Reading Emails from a Mailbox with python
The Problem
Recently I received a request from my client. He requested that I write a script that connects to a specific mailbox, check if there are new emails, read them, and download the attachments and perform some data analysis on those attachments. I was super excited about this task, and I asked myself; is it possible to read emails using Python?
The solution
I started googling, and I was lucky to find that it is possible to read emails using Python.
In this blog post, I will explain how I managed to read emails from an IMAP mail server, and how I downloaded the attachments and saved them into a specific folder.
If you are familiar with Python, this tutorial is for you. To complete this tutorial, you need to have python 3.6 installed in your laptop and virtual environment installed.
First things first; create the project and initialize your virtual environment
Let us create a project we will be using : Navigate to your command line and type the following lines of code :
mkdir read_emails_project & cd read_emails_project
Once in the project, let’s initialize git :
git init
Once we initialized git, let’s create a virtual environment:
virtualenv -p python .venv
You can activate the virtual environment with the following line of code :
source .venv/bin/activate
It’s not a must to use a virtual environment.
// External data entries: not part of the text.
/-- START leaves a consistent engine: what it latches selects the operation, in its first phase, before any command. -/
theorem consistent_started {s : State} {i : Instr} (hr : ResultLegal s) (hop : Op.ofCode s.cfg s.op = some i.op) :
    Consistent (started i s) := by
  have hl : Op.ofCode s.cfg (i.op.code s.cfg) = some i.op := by rw [op_code_of_ofCode hop]; exact hop
  have hfirst : operationHasPhase s.cfg i.op (started i s).pc = true ∧
      (catalog s.cfg i.op = none ∨ (started i s).pc.afterCommand = false) ∧
      (started i s).pc ∉ [Phase.idle, .clrt, .crc] := by
    rcases started_pc_cases i s with ⟨ho, hpc⟩ | ⟨⟨e, he⟩, hpc⟩ <;> rw [hpc]
    · rw [ho]
      exact ⟨rfl, .inl rfl, by decide⟩
    · exact ⟨operationHasPhase_of_catalog he _, .inr rfl, by decide⟩
  obtain ⟨has, hbefore, hne⟩ := hfirst
  simp only [List.mem_cons, List.not_mem_nil, or_false, not_or] at hne
  obtain ⟨hidle, hclrt, hcrc⟩ := hne
  refine ⟨⟨⟨fun _ => hidle, fun _ => rfl⟩, nofun⟩, fun _ => ⟨i.op, hl, has, ?_⟩, sampleConsistent_of_ne hclrt hcrc, hr⟩
  intro e (he : catalog s.cfg i.op = some e) hafter
  rcases hbefore with h0 | h0
  · rw [h0] at he; cases he
  · rw [h0] at hafter; cases hafter

/-- A running step that goes on keeps the index latched: `PH_CMD` latches it and no later phase changes it. -/
theorem lIdx_of_onward {i : Instr} {s m : State} {e : CatalogEntry} {p' : Phase} (ha : PhaseAccess i s m)
    (he : catalog s.cfg i.op = some e) (hidx : s.pc.afterCommand = true → s.lIdx = e.idx) (follows : p' ∈ s.pc.next)
    (after : p'.afterCommand = true) : m.lIdx = e.idx := by
  rcases Phase.afterCommand_of_mem_next follows after with hp | hp
  · exact ha.lIdx_of_cmd hp he
  · have hne : s.pc ≠ .cmd := by intro h0; rw [h0] at hp; cases hp
    exact (ha.command_frame hne).1.trans (hidx hp)

/-- A running step leads from a consistent engine to a consistent one. -/
theorem consistent_of_running {i : Instr} {s m t : State} (hc : Consistent s) (hp : s.pc ≠ .idle)
    (hop : Op.ofCode s.cfg s.lOp = some i.op) (ha : PhaseAccess i s m) (he : Ending s.cfg i.op s.pc m t) :
    Consistent t := by
  obtain ⟨⟨hbusy, hstart⟩, hphase, -, hlegal⟩ := hc
  have hcfg : t.cfg = s.cfg := he.cfg.trans ha.cfg
  rcases he.result_cases with ⟨ht, hb, hres, hvalid⟩ | ⟨ht, hb, -, hres⟩
  · obtain ⟨follows, has, sample⟩ := he.onward_of_ne_idle ht
    obtain ⟨o, ho, -, hidx⟩ := hphase hp
    obtain rfl : i.op = o := Option.some.inj (hop.symm.trans ho)
    have hbt : t.busy = true := (hb.trans ha.busy).trans (hbusy.mpr hp)
    refine ⟨⟨by simp [hbt, ht], fun h0 => ?_⟩, fun _ => ⟨i.op, ?_, hcfg ▸ has, ?_⟩, sample, ?_⟩
    · rw [he.start, ha.start] at h0
      exact absurd (hstart h0) hp
    · rw [hcfg, he.lOp, ha.lOp]
      exact hop
    · intro e hcat after
      rw [hcfg] at hcat
      rw [he.lIdx]
      exact lIdx_of_onward ha hcat (hidx e hcat) follows after
    · unfold ResultLegal
      rw [hcfg, hres, hvalid, ha.result, ha.resultValid]
      exact hlegal
  · refine consistent_of_idle ht hb fun _ => ?_
    rw [he.cfg]
    exact hres

/-- Settles O54, by the three things that a step of the machine can do. -/
theorem stepKeepsConsistency : Obligations.StepKeepsConsistency := by
  intro s t hc h
  rcases step_parts h with ⟨-, rfl⟩ | ⟨-, i, hop, rfl⟩ | ⟨hp, i, m, hop, ha, he⟩
  · exact hc
  · exact consistent_started hc.2.2.2 hop
  · exact consistent_of_running hc hp hop ha he

end Sys2Proof.Machine

/-! The step by the state it finds the engine in (rules R26, R27, R87), and that a consistent engine never stops. -/

namespace Sys2Proof.Machine

/-! ### The descriptor -/

/-- The halves of a descriptor put together decode as the port does (rule R75). -/
theorem decode_append (c : Config) (v : BitVec 4) (q : Word) : decode c (v ++ q) = decodePort c v q := by
  have hv : descriptorOpcode (v ++ q) = v := BitVec.extractLsb'_append_eq_left
  have hq : descriptorOperand (v ++ q) = q := BitVec.extractLsb'_append_eq_right
  rw [decode, hv, hq]

/-- In a well-formed record every opcode but 0xF selects an operation: sixteen different opcodes are all there are. -/
theorem eq_reserved_of_ofCode_none {c : Config} {v : BitVec 4} (hc : c.wellFormed = true) (h : Op.ofCode c v = none) :
    v = 0xF#4 := by
  have hnd : (0xF#4 :: Op.all.map (Op.code c)).Nodup := by
    obtain ⟨hf, hinj⟩ := opcodeNumbers_of_wellFormed hc
    refine List.nodup_cons.mpr ⟨by simpa using fun o _ => hf o, ?_⟩
    exact List.Nodup.map (fun o o' => hinj o o') (by decide)
  have hall : v ∈ 0xF#4 :: Op.all.map (Op.code c) := by
    have hu : (0xF#4 :: Op.all.map (Op.code c)).toFinset = Finset.univ := by
      apply Finset.eq_univ_of_card
      rw [List.toFinset_card_of_nodup hnd]
      rfl
    exact List.mem_toFinset.mp (hu ▸ Finset.mem_univ v)
  rcases List.mem_cons.mp hall with hv | hv
  · exact hv
  · obtain ⟨o, ho, rfl⟩ := List.mem_map.mp hv
    rw [ofCode_code hc] at h
    cases h

/-! ### The step -/

/-- An idle engine without START waits. -/
theorem step_idle_waits {s : State} (hp : s.pc = .idle) (hs : s.start = false) : step s = .next s := by
  simp [step, hp, hs]

/-- An idle engine with START runs what the host port says. -/
theorem step_idle_start {s : State} (hp : s.pc = .idle) (hs : s.start = true) : step s = runCurrent s := by
  simp [step, hp, hs]

/-- A running engine runs what its latches say. -/
theorem step_running {s : State} (hp : s.pc ≠ .idle) (hs : s.start = false) : step s = runCurrent s := by
  simp [step, hp, hs]

/-- START while an operation runs has no move. -/
theorem step_running_start {s : State} (hp : s.pc ≠ .idle) (hs : s.start = true) :
    step s = .refused .startWhileBusy := by
  simp [step, hp, hs]

/-- An idle engine looks at the host port (rule R26). -/
theorem currentOperation_idle {s : State} (hp : s.pc = .idle) :
    currentOperation s = decodePort s.cfg s.op s.operand := by
  rw [currentOperation, hp]

/-- A running engine looks at its latches (rule R70). -/
theorem currentOperation_running {s : State} (hp : s.pc ≠ .idle) :
    currentOperation s = decodePort s.cfg s.lOp s.lOperand := by
  unfold currentOperation
  split
  next h => exact absurd h hp
  next => rfl

theorem runCurrent_ok {s : State} {i : Instr} (h : currentOperation s = .ok i) : runCurrent s = exec i s := by
  rw [runCurrent, h]

/-- An opcode that has no operation is refused (rule R87). -/
theorem runCurrent_reserved {s : State} (hp : s.pc = .idle) (h : Op.ofCode s.cfg s.op = none) :
    runCurrent s = .refused .reservedOpcode := by
  rw [runCurrent, currentOperation_idle hp, decodePort, h]

/-- Settles O7: in both states the step is that of the descriptor the engine looks at. -/
theorem stepRunsTheDecodedOperation : Obligations.StepRunsTheDecodedOperation := by
  intro s i
  refine ⟨fun hp hs hd => ?_, fun hp hs hd => ?_⟩ <;> rw [decode_append] at hd
  · rw [step_idle_start hp hs, runCurrent_ok ((currentOperation_idle hp).trans hd)]
  · rw [step_running hp hs, runCurrent_ok ((currentOperation_running hp).trans hd)]

/-- Settles O8, by the three states in which no operation runs or starts. -/
theorem stepWaitsOrRefusesWithoutLegalStart : Obligations.StepWaitsOrRefusesWithoutLegalStart := by
  intro s
  refine ⟨step_idle_waits, fun hp hs hop => ?_, step_running_start⟩
  have hnone : Op.ofCode s.cfg s.op = none := by
    rcases hop with h | ⟨hc, hf⟩
    · exact h
    · rw [hf]; exact ofCode_reserved hc
  rw [step_idle_start hp hs, runCurrent_reserved hp hnone]

/-- The operations of `everyOp q` carry the operand `q`. -/
theorem operand_of_mem_everyOp {q : Word} {i : Instr} (h : i ∈ everyOp q) : i.operand = q := by
  simp only [everyOp, commandOps, responseOps, crcOps, longIdOps, statusOps, shortStatusOps, List.cons_append,
    List.nil_append, List.mem_cons, List.not_mem_nil, or_false] at h
  rcases h with rfl | rfl | rfl | rfl | rfl | rfl | rfl | rfl | rfl | rfl | rfl | rfl | rfl | rfl | rfl <;> rfl

/-- Settles O9: at an idle phase the step of every operation is START. -/
theorem startLatchesTheDescriptor : Obligations.StartLatchesTheDescriptor := by
  intro s q i hi hp
  obtain rfl := operand_of_mem_everyOp hi
  exact ⟨exec_started i hp, exec_busy i hp⟩

/-! ### No running operation is refused -/

/-- A running operation in a phase that it has takes a step. -/
theorem exec_answers {i : Instr} {s : State} (hp : s.pc ≠ .idle) (has : operationHasPhase s.cfg i.op s.pc = true) :
    ∃ t, exec i s = .next t := by
  rcases catalog_or_clrf s.cfg i with ⟨e, he⟩ | hi
  · rw [operationHasPhase_of_catalog he] at has
    rw [exec_of_catalog he, runCommand]
    cases hpc : s.pc <;> rw [hpc] at has
    case idle => exact absurd hpc hp
    case arg | cmd | t0 | poll => exact ⟨_, rfl⟩
    case clrt | crc | clrc | echo | clrf | resp =>
      simp only [Decoder.hasPhase] at has
      simp only [has, phaseStep_true]
      exact ⟨_, rfl⟩
  · rw [hi] at has ⊢
    rw [exec_clrf, runClearFlags]
    have hpc : s.pc = .clrf := by simpa [operationHasPhase, catalog, Instr.op, hp] using has
    exact ⟨_, by rw [hpc]⟩

/-- Settles O55: an idle engine waits, starts or refuses an opcode without operation; a running one is in a phase that
its operation has. -/
theorem consistentEngineNeverStops : Obligations.ConsistentEngineNeverStops := by
  rintro s ⟨⟨hbusy, hstart⟩, hphase, -, -⟩
  by_cases hp : s.pc = .idle
  · have hb : s.busy = false := by simpa [hp] using hbusy
    cases hs : s.start
    case false => exact .inl ⟨s, step_idle_waits hp hs⟩
    case true =>
      rw [step_idle_start hp hs]
      cases hop : Op.ofCode s.cfg s.op with
      | none => exact .inr ⟨hp, rfl, rfl, fun hc => eq_reserved_of_ofCode_none hc hop, runCurrent_reserved hp hop⟩
      | some o =>
        have hd : currentOperation s = .ok (o.withOperand s.operand) := by
          rw [currentOperation_idle hp, decodePort, hop]
        exact .inl ⟨_, (runCurrent_ok hd).trans (exec_started _ hp hb)⟩
  · have hs : s.start = false := by
      cases h : s.start
      · rfl
      · exact absurd (hstart h) hp
    obtain ⟨o, hop, has, -⟩ := hphase hp
    have hd : currentOperation s = .ok (o.withOperand s.lOperand) := by
      rw [currentOperation_running hp, decodePort, hop]
    have ho : (o.withOperand s.lOperand).op = o := by cases o <;> rfl
    rw [step_running hp hs, runCurrent_ok hd]
    exact .inl (exec_answers hp (ho.symm ▸ has))

end Sys2Proof.Machine

/-! The history of writes (rules R36, R68, R89): each access of a step keeps it legal. -/

namespace Sys2Proof.Machine

/-- An access that may follow the history `older`: CMD directly after ARG and with a catalog word, ICR with one of the
three masks, and anything else. -/
def EventLegal (c : Config) (older : List Event) : Event → Prop
  | .write .cmd w => endsWithArgument older = true ∧ CatalogWord c w
  | .write .icr w => ClearWord c w
  | _ => True

/-- The part of `TraceLegal` that speaks of the history alone. -/
def HistoryLegal (c : Config) (l : List Event) : Prop :=
  commandsFollowArguments l = true ∧ (∀ w, Event.write .cmd w ∈ l → CatalogWord c w) ∧
  (∀ w, Event.write .icr w ∈ l → ClearWord c w)

/-- A legal history, and in `PH_CMD` the ARG write as its newest event. -/
theorem traceLegal_iff (s : State) :
    TraceLegal s ↔ HistoryLegal s.cfg s.history ∧ (s.pc = .cmd → endsWithArgument s.history = true) := by
  unfold TraceLegal HistoryLegal
  tauto

/-- The order of ARG and CMD after one more access. -/
theorem commandsFollowArguments_cons {c : Config} {older : List Event} {ev : Event} (he : EventLegal c older ev)
    (h : commandsFollowArguments older = true) : commandsFollowArguments (ev :: older) = true := by
  match ev, he with
  | .tick _, _ => exact h
  | .read _ _, _ => exact h
  | .write .arg _, _ => exact h
  | .write .icr _, _ => exact h
  | .write .cmd _, he => simp [commandsFollowArguments, he.1, h]

/-- A legal access keeps the history legal. -/
theorem HistoryLegal.cons {c : Config} {older : List Event} {ev : Event} (h : HistoryLegal c older)
    (he : EventLegal c older ev) : HistoryLegal c (ev :: older) := by
  obtain ⟨horder, hcmd, hicr⟩ := h
  refine ⟨commandsFollowArguments_cons he horder, fun w hw => ?_, fun w hw => ?_⟩
  · rcases List.mem_cons.mp hw with rfl | hw
    · exact he.2
    · exact hcmd w hw
  · rcases List.mem_cons.mp hw with rfl | hw
    · exact he
    · exact hicr w hw

/-- Each phase's accesses are legal: the CMD write comes in `PH_CMD`, whose newest event is the ARG write. -/
theorem PhaseAccess.historyLegal {i : Instr} {s m : State} (h : PhaseAccess i s m) (hs : TraceLegal s) :
    HistoryLegal s.cfg m.history := by
  obtain ⟨hl, hcmd⟩ := (traceLegal_iff s).mp hs
  cases h with
  | argument => exact hl.cons (ev := .write .arg _) trivial
  | @command e hp he => exact hl.cons (ev := .write .cmd _) ⟨hcmd hp, i.op, e, he, rfl⟩
  | deadline => exact hl.cons (ev := .tick _) trivial
  | sample =>
    rw [takeSample_history]
    exact (hl.cons (ev := .tick _) trivial).cons trivial
  | timeoutFlag => exact hl.cons (ev := .write .icr _) (.inr (.inl rfl))
  | crcStatus => exact hl.cons (ev := .read _ _) trivial
  | crcFlag => exact hl.cons (ev := .write .icr _) (.inr (.inr rfl))
  | echo => exact hl.cons (ev := .read _ _) trivial
  | allFlags => exact hl.cons (ev := .write .icr _) (.inl rfl)
  | status => exact hl.cons (ev := .read _ _) trivial

/-- `PH_ARG` leaves the ARG write as the newest event. -/
theorem PhaseAccess.endsWithArgument_of_arg {i : Instr} {s m : State} (h : PhaseAccess i s m) (hp : s.pc = .arg) :
    endsWithArgument m.history = true := by
  cases h
  case argument => rfl
  all_goals simp_all only [reduceCtorEq]

/-- Settles O57: waiting and START make no access; a running step makes legal ones and enters `PH_CMD` from `PH_ARG`
alone. -/
theorem stepKeepsTraceLegality : Obligations.StepKeepsTraceLegality := by
  intro s t hs h
  rcases step_parts h with ⟨-, rfl⟩ | ⟨-, i, -, rfl⟩ | ⟨-, i, m, -, ha, he⟩
  · exact hs
  · refine (traceLegal_iff _).mpr ⟨((traceLegal_iff s).mp hs).1, fun hp => ?_⟩
    rcases started_pc_cases i s with ⟨-, h0⟩ | ⟨-, h0⟩ <;> rw [h0] at hp <;> cases hp
  · rw [traceLegal_iff, he.cfg, ha.cfg, he.history]
    refine ⟨ha.historyLegal hs, fun hp => ha.endsWithArgument_of_arg ?_⟩
    rcases he.pc_cases with h0 | hnext
    · rw [h0] at hp; cases hp
    · exact Phase.eq_arg_of_cmd_mem_next (hp ▸ hnext)

end Sys2Proof.Machine

/-! The outstanding command (rules R43, R62). -/

namespace Sys2Proof.Machine

/-- In a well-formed layout `CPSMEN` lies in the register. -/
theorem cpsmEn_lt_of_wellFormed {c : Config} (h : c.wellFormed = true) : c.layout.cmd.cpsmEn < 32 := by
  simp only [Config.wellFormed, Bool.and_eq_true, CmdLayout.wellFormed, List.all_eq_true, decide_eq_true_eq] at h
  obtain ⟨⟨⟨⟨⟨-, hbits, -⟩, -⟩, -⟩, -⟩, -⟩ := h
  exact hbits _ (by simp)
You can use your preferred environment manager; I just prefer to use virtual environments.
Once you complete the setup, we can start with the exciting part of the project.
Never Write secrete credentials into code, use environment variables
Since we are reading emails from an inbox, we will need email credentials. From where are we reading those credentials?
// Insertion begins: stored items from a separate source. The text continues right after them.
-- ==== Sys2Proof/Word.lean ====
section
/-! DEFINITION. The bit vectors of the machine: a byte of memory, an address, an instruction word (00_scope.md R5, R7). -/

namespace Sys2Proof

/-- One byte: the width of the data path and of a memory cell (R5, R20). -/
abbrev Byte := BitVec 8

/-- A flat 16-bit memory address; sums of addresses are modulo 2^16 (R7, R53). -/
abbrev Addr := BitVec 16

/-- One 32-bit instruction word (R70). -/
abbrev Word := BitVec 32

end Sys2Proof
end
One thing for sure; we are not putting them into the code, this is a BAD PRACTISE !!!
The developer community can punish you for writing credentials or secret code directly into a codebase.
We will be using .env
file, whose content will be known to us only, and we will never share it with anyone online, even putting it in a private git repository.
Let us create the .env
file
touch .env
And create a gitignore file to tell git which files to ignore.
touch .gitignore
open the .gitignore and add the following lines it to ignore the .env
file :
.venv
env
In those lines, we are instructing git to ignore our .env
files and our virtual environments.
Now we can populate the .env
file with our credentials :
USER_EMAIL='your@email.com'
USER_PASSWORD='your secret password.'
We have recorded our email credentials in the .env
file; let us now write a method that reads them from there.
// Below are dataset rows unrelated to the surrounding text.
-- ==== Sys2Proof/Config.lean ====
section
/-! DEFINITION. The parameters of the machine (00_scope.md R6), at the values the spec takes, and the OPEN ones. -/

namespace Sys2Proof.Config

/-- The address of register index 0 (R21; the spec's decision D5). -/
def regBase : Addr := 0xFF00

/-- The first index of each named register (R23; the spec's decision D6). -/
def idxZero : Nat := 0x00

@[inherit_doc idxZero]
def idxPc : Nat := 0x02

@[inherit_doc idxZero]
def idxXx : Nat := 0x04

@[inherit_doc idxZero]
def idxSr : Nat := 0x06

@[inherit_doc idxZero]
def idxSp : Nat := 0x07

/-- AUTO_ADVANCE: the implicit PC += 4 of R112 (the spec's decision D9). Log 6. -/
def autoAdvance : Bool := true

/-- GT_STRICT: GT also needs Z clear (R114; the spec's decision D19). Log 6. -/
def gtStrict : Bool := true

/-- START_ADDR, OPEN in the spec (R6, D20). DESIGN CHOICE, unsafe: 0x0100, where every program of 95_test_vectors.md is
placed. Log 1. `State.load` takes any other value as an argument. -/
def startAddr : Addr := 0x0100

/-- SCREEN_REGION, OPEN in the spec (R6, R58, D29): no value is given here, and no rule of the core reads it. Log 9. -/
opaque screenRegion : List Addr

end Sys2Proof.Config
end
For this task, we will be using a Python package called python-dotenv
let’s install it with :
pip install -U python-dotenv
let us write a function that reads and returns those environment variables :
You can create a file with a name utils.py
and add the following lines of code :
import os
from dotenv import load_dotenv
def read_credentails():
"""
Return user’s credentials from the environment variables file and
raise a an exception if the credentials are not present
Raises:
NotImplementedError: [description]
"""
load_dotenv()
USER_EMAIL = os.getenv("USER_EMAIL")
USER_PASSWORD = os.getenv("USER_PASSWORD")
if USER_EMAIL and USER_PASSWORD:
return USER_EMAIL, USER_PASSWORD
else:
raise ValueError('Please add a .env file and write the credentials it it ,
refer to the sample')
From that function, you can notice that we are using the load_env
function, it loads the environment variables from our .env
file and exposes them to system environment variables so we can be able to read them from there.
After reading the environment variables, the function returns them as a tuple.
In the next section, we are going to perform the most exciting part of this tutorial; it involves reading emails and downloading attachments.
Reading emails:
I was happy to find that Python has a built-in feature that enables us to connect to a mailbox. It is in the imaplib
module.
It also has a module to parse emails.
Let’s create a file reading_emails_scripts.py
inside it; we are about to perform all the magic we need.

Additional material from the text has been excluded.